Ignoring Rare Edge Cases
It’s said that sometimes, the greatest risk of all is not taking a risk. This is quite relevant in cases where system design choices only focus on the ‘happy, safe path.’ In other words, only the most commonly known scenarios are taken into account, not the rare ones.
On the surface, it even seems to make sense. You would want the system to work smoothly for most people most of the time, right? However, not anticipating the rare edge cases is like building a bridge for fair weather. It may work, but the minute there’s a rare storm, the bridge will collapse without recovery.
First, let’s go into a little more detail as to why developers fail to ditch this choice. In most cases, it has to do with time and resource constraints given how fast-paced development landscapes are. Testing every conceivable edge case can feel like a bit of a stretch.
Plus, the complexity of predicting all unusual combinations further discourages extensive testing. Despite the concerns sounding valid, they come at a heavy price. The latter becomes clear in light of the reasons why this choice ages poorly:
- Despite seeming insignificant, rare edge cases are capable of triggering a cascade of costly software errors hidden initially from sight.
- Technical debt may compound as handling exceptions requires more work, thereby tempting patchwork solutions.
- Even if a fraction of users encounter edge cases, the impact can still be disproportionately negative.
As an example, consider the infamous Knight Capital Incident of 2012. It involved a system designed to handle typical trading orders accurately. Unfortunately, a rare combination of untested conditions caused the algorithm to malfunction. This resulted in a shocking $440 million in losses.

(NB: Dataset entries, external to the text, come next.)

-- ==== Sys2Proof/Certificates/Slice0/Obligations.lean ====
section
/-!
DEFINITION. The statements for the provers.
-/

open Sys2Proof Sys2Proof.Machine

/-! ## Reset and memory -/

/-- Memory is canonical at reset. -/
def Obligations.ResetMemoryCanonical : Prop :=
  Memory.wf State.reset.mem = true

/-- Every step keeps memory in its canonical form: addresses rising, and no byte listed that equals what an unlisted one reads as. That unlisted
bytes read as zero is the model's choice (notes/assumptions 2). -/
def Obligations.MemoryStaysCanonical : Prop :=
  ∀ (s t : State), Memory.wf s.mem = true → step s = .next t → Memory.wf t.mem = true

/-- The registers of the management window hold at reset what the tables of the manual give, no team is resident, and the module is neither viral
nor repairing (04_dram_l2 R83, 05_translation R123, 06_core_memory R125, 16_scheduling R357, 19_reliability R441, 20_host_fabric R446). -/
def Obligations.ResetRegisters : Prop :=
  let s := State.reset
  let is := fun (off : Nat) (fs : List (Nat × Nat × Nat)) => ∀ x ∈ fs, s.field off x.1 x.2.1 = x.2.2
  is 0x0000 [(0, 11, 1024), (32, 20, 786432)] ∧ s.reg 0x0008 = 0 ∧ s.reg 0x0010 = 0 ∧ is 0x0018 [(0, 8, 12), (32, 32, 0)]
    ∧ (∀ n < 1024, is (0x20000 + 8 * n) [(0, 16, 0), (16, 1, 0), (17, 1, 0), (24, 8, 0x40)])
    ∧ (∀ off ∈ [0x2000, 0x2008, 0x2010, 0x2020, 0x2028, 0x2030, 0x2038], s.reg off = 0) ∧ is 0x2018 [(0, 1, 0), (8, 24, 0x1000), (32, 8, 64)]
    ∧ (∀ c < 1024, s.reg (0x4000 + 16 * c) = 0xAA55555555550000 ∧ is (0x4008 + 16 * c) [(0, 1, 0), (1, 1, 0), (10, 8, 160), (32, 32, 0)])
    ∧ (∀ q < 16384, is (0x200000 + 128 * q) [(0, 1, 0), (1, 4, 0), (5, 3, 0), (8, 4, 0xF), (12, 12, 0), (24, 1, 1)]
        ∧ s.reg (0x200008 + 128 * q) = 0 ∧ s.reg (0x200010 + 128 * q) = 0 ∧ s.reg (0x200018 + 128 * q) = 0)
    ∧ (∀ off ∈ [0x3000, 0x3008, 0x3010, 0x3038], s.reg off = 0)
    ∧ is 0xA000 [(0, 8, 16), (8, 8, 16), (16, 8, 64), (24, 8, 0)] ∧ (∀ off ∈ [0xA008, 0xA010, 0xA018], s.reg off = 0)
    ∧ is 0xB000 [(0, 2, 0)] ∧ is 0xB008 [(2, 1, 0)] ∧ is 0xB010 [(0, 16, 9600), (16, 16, 9600)] ∧ is 0xB018 [(0, 20, 0)] ∧ is 0xB020 [(0, 12, 0)]
    ∧ is 0xB028 [(0, 4, 2), (4, 4, 1), (8, 4, 1), (12, 4, 1)] ∧ is 0xB030 [(0, 2, 0)] ∧ s.ident.fwver = 0 ∧ s.ident.meas = [0, 0, 0, 0] ∧ s.ident.sig = 0
    ∧ (∀ l < 16, is (0xC000 + 64 * l) [(0, 1, 1), (1, 2, 0), (4, 4, 2)] ∧ s.reg (0xC008 + 64 * l) = 0)
    ∧ (∀ w < 16, s.reg (0xD000 + 32 * w) = 0 ∧ s.reg (0xD008 + 32 * w) = 0 ∧ s.reg (0xD010 + 32 * w) = 0)
    ∧ (∀ n < 4096, s.reg (0x18000 + 8 * n) = 0) ∧ (∀ T, (s.team T).status = .absent) ∧ s.viral = false ∧ s.repairing = false
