-- ==== Sys2Proof/Laws/PerInstr.lean ====
section
/-!
SUPPORT. For every constructor of the syntax: the word of a well-formed form decodes to it, under its prefix, with every operand.
-/

namespace Sys2Proof.Laws.Words

/-- The word of the form, under its prefix, decodes to the form. -/
def Statement (i : Instr) : Prop := ∀ p l, i.layout = some (p, l) → i.wf = true → decodeBase p l.word = .ok i

theorem of_instr {i : Instr} {p : Option Prefix} {l : Layout} (hl : i.layout = some (p, l)) (hp : l.proper = true)
    (h : i.wf = true → l.instr p = .ok i) : Statement i := by
  intro p' l' hl' hw
  rw [hl] at hl'
  cases hl'
  rw [decodeBase_word p hp, h hw]

theorem of_none {i : Instr} (hl : i.layout = none) : Statement i := fun p l h => by rw [hl] at h; cases h
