/-- Outside a handler they retire, and the trap BREAK is entered at the next word. -/
theorem break_traps (hi : i.irrev = false) (ha : s.armed s.cur) :
    ∃ t s', issue i (breakBody addr) s = .next t ∧ PlainStep i (fun _ => False) (fun _ => False) (fun _ => False) s s'
      ∧ EntersTrap .brk (i.ctx s).next (s.me.flow.ic + 1) (addr (i.ctx s) s.me) 0 s.cur s' t ∧ (t.weft s.cur).trap.resume = (i.ctx s).next := by
  have hp := retire_plainStep h hi
  have hb : breakBody addr (i.ctx s) s = .error (.whole (takeTrap (retire (i.ctx s) s.me { s := s }) s.cur .brk (i.ctx s).next
      (s.me.flow.ic + 1) (addr (i.ctx s) s.me) 0 (i.ctx s).next .body)) := by
    unfold breakBody
    exact if_neg fun hh => Bool.false_ne_true (ha.1.symm.trans hh)
  refine ⟨_, _, ?_, hp, takeTrap_enters (entry := .body) (hp.armed ha), takeTrap_resume (hp.armed ha)⟩
  rw [issue_of_issues h, hb]
  rfl

end

theorem pairOf_one (v : Word) : pairOf v 1 = 0x100000000 + v.setWidth 64 := by
  apply BitVec.eq_of_toNat_eq
  unfold pairOf
  have := v.isLt
  rw [BitVec.toNat_append, BitVec.toNat_add, BitVec.toNat_setWidth, ← Nat.shiftLeft_add_eq_or_of_lt v.isLt]
  simp only [Nat.shiftLeft_eq]
  simp
  omega

theorem exec_brk (p : Option Prefix) (b : Reg) (s : State) :
    exec (.brk p b) s = issue (formA p 0x65 5 true 0 0 b) (breakBody fun c _ => c.i.b.setWidth 64) s := rfl
theorem exec_trap (p : Option Prefix) (a : Reg) (s : State) :
    exec (.trap p a) s = issue (formA p 0x65 6 true 0 a 0) (breakBody fun c w => pairOf (sregOf w c.i.a) 1) s := rfl
theorem exec_illegalEncoding (v : Word) (s : State) :
    exec (.illegalEncoding v) s = issue noForm (fun _ s => .ok { s := s }) s := rfl

/-- Where every imprecise cause waits on a flag none is due before the next instruction. -/
theorem nextImprecise_none {w : Weft} {q : Impr → Bool} (h : ∀ x ∈ w.trap.impr, q x = false) : w.nextImprecise q = none := by
  unfold Weft.nextImprecise
  rw [filter_none _ _ h]
  rfl

/-- A word that names no instruction breaks a rule of decode, and no other check comes before it. -/
theorem decodeStop_noForm (w : Weft) : decodeStop noForm w = some (.illegal, 0) := rfl

/-- Settles O38: BRK and TRAP by `break_inHandler` and `break_traps`, a word that is no instruction by its stop in decode. -/
theorem trapsTaken : Obligations.TrapsTaken := by
  unfold Obligations.TrapsTaken
  refine ⟨fun p a b s => ?_, fun v s hc hx ha => ?_⟩
  · intro one
    refine ⟨fun h => ⟨fun hh => ?_, fun hh hv => ?_⟩, fun h => ⟨fun hh => ?_, fun hh hv => ?_⟩⟩
    · exact exec_brk p b s ▸ break_inHandler h hh
    · exact exec_brk p b s ▸ break_traps h rfl ⟨hh, hv⟩
    · exact exec_trap p a s ▸ break_inHandler h hh
    · rw [exec_trap, ← pairOf_one]
      exact break_traps h rfl ⟨hh, hv⟩
  · have hi : (s.me.nextImprecise fun x => x.gate.isNone) = none := nextImprecise_none fun x h => by simpa using hx x h
    rw [exec_illegalEncoding, issue_of_decodeStop hc hi rfl (decodeStop_noForm s.me)]
    exact ⟨_, rfl, takeTrap_enters ha, takeTrap_resume ha⟩

end Sys2Proof.Machine

namespace Sys2Proof.Machine

variable {s : State} {k : Nat} {h : Word}

/-! ## The start of a clause (03_encoding R53, R55) -/

theorem exec_clauseStart (k : Nat) (s : State) : exec (.clauseStart k) s = execClauseStart k s := rfl

/-- A header is fetched where a weft has arrived by a transfer, or falls into it from the clause that its back-link names. -/
theorem fetchHeader_ok (hc : s.codeWord k (s.weft k).flow.pc = .ok h) (hh : isHeader h = true) (hb : badHeader h = false)
    (he : (s.weft k).flow.entry = .arrived ∨ (s.weft k).flow.entry = .fall ∧ headerBackLink h ≠ 0
      ∧ (s.weft k).flow.pc = (s.weft k).flow.hdr + BitVec.ofNat 64 (4 * headerBackLink h)) : fetchHeader s k = .ok h := by
  unfold fetchHeader
  rcases he with he | ⟨he, hl, hp⟩
  · simp [hc, hh, hb, he]
  · simp [hc, hh, hb, he, hl, ← hp]

/-- The weft in the body of the clause whose header `h` stands at its PC. -/
def Weft.inClause (w : Weft) (h : Word) : Weft :=
  { w with flow := { w.flow with entry := .body, hdr := w.flow.pc, flagA := headerFlagA h, flagB := headerFlagB h, pc := w.flow.pc + 4 } }

/-- A clause whose flags are clear, and on none of which an imprecise cause waits, starts. -/
theorem startClause_starts (hf : fetchHeader s k = .ok h) (hc : (s.weft k).flagsClear (h.extractLsb' 8 12) = true)
    (hd : ∀ x ∈ (s.weft k).trap.impr, ∀ n, x.gate = some n → (s.weft k).trap.handler = false → (h.extractLsb' 8 12).getLsbD n = false) :
    startClause k s = s.setWeft k ((s.weft k).inClause h) := by
  unfold startClause
  rw [hf]
  simp only [hc, Bool.not_true, Bool.false_eq_true, if_false]
  cases hm : (s.weft k).trap.handler with
  | true => rfl
  | false =>
    simp only [Bool.false_eq_true, if_false]
    rw [nextImprecise_none fun x hx => ?_]
    · rfl
    · cases hg : x.gate with
      | none => rfl
      | some n => exact hd x hx n hg hm

/-- Until its flags are clear a clause waits. -/
theorem startClause_waits (hf : fetchHeader s k = .ok h) (hc : (s.weft k).flagsClear (h.extractLsb' 8 12) = false) : startClause k s = s := by
  unfold startClause
  rw [hf]
  simp only [hc, Bool.not_false, if_true]

/-- A weft whose arrival reconverges with no entry of its stack stands at the same header with the same lanes. -/
theorem arrive_stays {st : List StackEntry} {m : Mask} {at_ : Dword} (hm : m ≠ 0) (hst : st.head?.map StackEntry.rpc ≠ some at_) :
    arrive st m at_ false = { stack := st, active := m, at_ := at_, removed := [], popped := false } := by
  cases st with
  | nil => rfl
  | cons e t =>
    have he : e.rpc ≠ at_ := fun hx => hst (congrArg some hx)
    unfold arrive
    simp only [if_neg hm, if_neg he, Bool.false_and]

theorem reconverge_stays {w : Weft} (hm : w.flow.active ≠ 0) (hst : w.flow.stack.head?.map StackEntry.rpc ≠ some w.flow.pc) (again : Bool) :
    reconverge w again = { w with flow := { w.flow with entry := .arrived } } := by
  unfold reconverge
  rw [arrive_stays hm hst]
  simp only [if_neg hm, List.isEmpty_nil, Bool.true_or, if_true, Bool.false_eq_true, if_false]

/-- A weft that waits at a header is live. -/
theorem live_of_atClause (ha : s.atClause k = true) : (s.weft k).status = .live := by
  unfold State.atClause at ha
  simp only [Bool.and_eq_true, beq_iff_eq] at ha
  exact ha.1.1.1.1.1.1

/-- What CLAUSE_START does where the weft's own arrival is made already. -/
theorem execClauseStart_arrived (ha : s.atClause k = true) (he : (s.weft k).flow.entry = .arrived) (hf : fetchHeader s k = .ok h) :
    execClauseStart k s = .next (startClause k s) := by
  unfold execClauseStart
  simp [ha, he, hf, live_of_atClause ha]

/-- What it does where the weft falls into a header at which no entry reconverges. -/
theorem execClauseStart_falls (ha : s.atClause k = true) (he : (s.weft k).flow.entry = .fall) (hl : (s.weft k).lanesPending = false)
    (hf : fetchHeader s k = .ok h) (hm : (s.weft k).flow.active ≠ 0)
    (hst : (s.weft k).flow.stack.head?.map StackEntry.rpc ≠ some (s.weft k).flow.pc) :
    execClauseStart k s = .next (startClause k (s.setWeft k { s.weft k with flow := { (s.weft k).flow with entry := .arrived } })) := by
  unfold execClauseStart
  simp [ha, he, hf, hl, live_of_atClause ha, reconverge_stays hm hst]

/-- Settles O37: a weft that falls into its clause is one that has arrived there, since no entry reconverges. -/
theorem clausesStart : Obligations.ClausesStart := by
  unfold Obligations.ClausesStart
  intro k h s w fall ha hc hh hb hl he
  refine ⟨fun hcl hd => ?_, fun hae hcl => ?_⟩
  · rcases he with he | ⟨he, hback, hpc, hm, hst⟩
    · have hf := fetchHeader_ok hc hh hb (.inl he)
      refine ⟨_, (exec_clauseStart k s).trans ((execClauseStart_arrived ha he hf).trans (congrArg _ (startClause_starts hf hcl hd))),
        onlyWeft_setWeft_once _ _ _, ?_⟩
      rw [State.weft_setWeft_same]
      rfl
    · have hf := fetchHeader_ok hc hh hb (.inr ⟨he, hback, hpc⟩)
      let u := s.setWeft k { w with flow := { w.flow with entry := .arrived } }
      have hu : u.weft k = { w with flow := { w.flow with entry := .arrived } } := State.weft_setWeft_same ..
      have hfu : fetchHeader u k = .ok h := fetchHeader_ok (by rw [hu]; exact hc) hh hb (.inl (by rw [hu]))
      refine ⟨_, (exec_clauseStart k s).trans ((execClauseStart_falls ha he hl hf hm hst).trans (congrArg _ (startClause_starts hfu ?_ ?_))),
        onlyWeft_setWeft _ _ _ _, ?_⟩
      · rw [hu]; exact hcl
      · rw [hu]; exact hd
      · rw [State.weft_setWeft_same, hu]
        rfl
  · have hf := fetchHeader_ok hc hh hb (.inl hae)
    exact (exec_clauseStart k s).trans ((execClauseStart_arrived ha hae hf).trans (congrArg _ (startClause_waits hf hcl)))

end Sys2Proof.Machine

namespace Sys2Proof.Machine

variable {f : Flight} {r : Regs} {vs : List (Nat × BitVec 128)} {L M q j k : Nat} {v : BitVec 128} {w : Weft} {s t : State}

/-! ## The destination of a flight (03_encoding R56) -/

/-- The words of a flight's destination for one lane, among the registers of its weft. -/
def Flight.putWords (f : Flight) (r : Regs) (L : Nat) (v : BitVec 128) : Regs :=
  if f.uni then r.setWordsS f.d (splitWords f.words v) else r.setWordsV f.d L (splitWords f.words v)

theorem put_eq (f : Flight) (w : Weft) (L : Nat) (v : BitVec 128) : f.put w L v = { w with regs := f.putWords w.regs L v } := rfl

/-- The values of several lanes. -/
def Flight.putLanes (f : Flight) (vs : List (Nat × BitVec 128)) (r : Regs) : Regs := vs.foldl (fun r x => f.putWords r x.1 x.2) r

theorem foldl_put (f : Flight) : ∀ (vs : List (Nat × BitVec 128)) (w : Weft),
    vs.foldl (fun w x => f.put w x.1 x.2) w = { w with regs := f.putLanes vs w.regs }
  | [], _ => rfl
  | x :: vs, w => foldl_put f vs (f.put w x.1 x.2)

theorem putWords_frame (f : Flight) (r : Regs) (L : Nat) (v : BitVec 128) : ∃ y z, f.putWords r L v = { r with v := y, s := z } := by
  unfold Flight.putWords
  split
  · exact ⟨_, _, setWordsS_frame _ _ _⟩
  · exact ⟨_, _, setWordsV_frame _ _ _ _⟩

/-- Registers of other kinds are as they were. -/
theorem putLanes_frame (f : Flight) : ∀ (vs : List (Nat × BitVec 128)) (r : Regs), ∃ y z, f.putLanes vs r = { r with v := y, s := z }
  | [], r => ⟨r.v, r.s, rfl⟩
  | x :: vs, r => by
    obtain ⟨_, _, hx⟩ := putWords_frame f r x.1 x.2
    obtain ⟨y, z, h⟩ := putLanes_frame f vs (f.putWords r x.1 x.2)
    exact ⟨y, z, h.trans (by rw [hx])⟩

theorem getS_putWords {n : Nat} (h : f.uni = false ∨ ¬ (f.d ≤ n ∧ n < f.d + f.words)) : (f.putWords r L v).getS n = r.getS n := by
  unfold Flight.putWords
  split
  · next hu =>
    rw [getS_setWordsS, dif_neg]
    rw [splitWords_length]
    exact h.resolve_left (by rw [hu]; exact Bool.noConfusion)
  · rw [setWordsV_frame]
    rfl

theorem getV_putWords_uni (hu : f.uni = true) : (f.putWords r L v).getV q M = r.getV q M := by
  unfold Flight.putWords Regs.getV
  rw [hu, if_pos rfl, setWordsS_frame]

theorem getV_putWords (hu : f.uni = false) (hL : L < 64) (hM : M < 64) :
    (f.putWords r L v).getV q M = if h : M = L ∧ f.d ≤ q ∧ q < f.d + f.words
      then (splitWords f.words v)[q - f.d]'(by rw [splitWords_length]; omega) else r.getV q M := by
  unfold Flight.putWords
  rw [hu, if_neg Bool.false_ne_true, getV_setWordsV L hL _ _ _ _ _ hM]
  simp only [splitWords_length]

/-- A scalar destination reads back. -/
theorem wordsS_putWords (hu : f.uni = true) : (f.putWords r L v).wordsS f.d f.words = splitWords f.words v := by
  rw [show f.putWords r L v = r.setWordsS f.d (splitWords f.words v) from if_pos hu]
  unfold Regs.wordsS
  refine List.ext_getElem (by simp [splitWords_length]) fun i h1 h2 => ?_
  rw [List.getElem_map, getS_setWordsS, dif_pos (by simpa using h2)]
  simp

/-- So does a lane's. -/
theorem wordsV_putWords (hu : f.uni = false) (hL : L < 64) : (f.putWords r L v).wordsV f.d L f.words = splitWords f.words v := by
  unfold Regs.wordsV
  refine List.ext_getElem (by simp [splitWords_length]) fun i h1 h2 => ?_
  rw [List.getElem_map, getV_putWords hu hL hL, dif_pos (by rw [splitWords_length] at h2; simpa using h2)]
  simp

/-- A scalar outside the destination is as it was. -/
theorem getS_putLanes {n : Nat} (h : f.uni = false ∨ ¬ (f.d ≤ n ∧ n < f.d + f.words)) :
    ∀ (vs : List (Nat × BitVec 128)) (r : Regs), (f.putLanes vs r).getS n = r.getS n
  | [], _ => rfl
  | _ :: vs, _ => (getS_putLanes h vs _).trans (getS_putWords h)

theorem getV_putLanes_uni (hu : f.uni = true) : ∀ (vs : List (Nat × BitVec 128)) (r : Regs), (f.putLanes vs r).getV q M = r.getV q M
  | [], _ => rfl
  | _ :: vs, _ => (getV_putLanes_uni hu vs _).trans (getV_putWords_uni hu)

/-- A register outside the destination, or of a lane without a value, is as it was. -/
theorem getV_putLanes (hM : M < 64) : ∀ (vs : List (Nat × BitVec 128)) (r : Regs), (∀ x ∈ vs, x.1 < 64) →
    (f.uni = true ∨ (∀ x ∈ vs, x.1 ≠ M) ∨ ¬ (f.d ≤ q ∧ q < f.d + f.words)) → (f.putLanes vs r).getV q M = r.getV q M
  | [], _, _, _ => rfl
  | x :: vs, r, h64, h => by
    cases hu : f.uni with
    | true => exact getV_putLanes_uni hu _ _
    | false =>
      have hx : (f.putWords r x.1 x.2).getV q M = r.getV q M := by
        rw [getV_putWords hu (h64 x (by simp)) hM, dif_neg]
        rintro ⟨hm, hq⟩
        rcases h with h | h | h
        · rw [hu] at h; cases h
        · exact h x (by simp) hm.symm
        · exact h hq
      refine (getV_putLanes hM vs _ (fun y hy => h64 y (List.mem_cons_of_mem _ hy)) ?_).trans hx
      exact h.imp_right (Or.imp_left fun h y hy => h y (List.mem_cons_of_mem _ hy))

The lesson is clear, although it may not be easy to follow through. Rigorous testing against edge cases and unusual data patterns is a must. You don’t want your system to gain accolades only to crash later in a spectacular manner.
If your focus is on the choices that look brilliant today, they will likely age like milk. However, you cannot ignore the present entirely. This is why balance is the key. Plan for immediate victories, but do not sacrifice long-term results in the process.
In case of shortcuts, ensure they are thoughtful and within boundaries. Having a myopic view only lands developers in the headlines for all the wrong reasons. You can only build solutions that age like wine when foresight and moderation guide your design choices.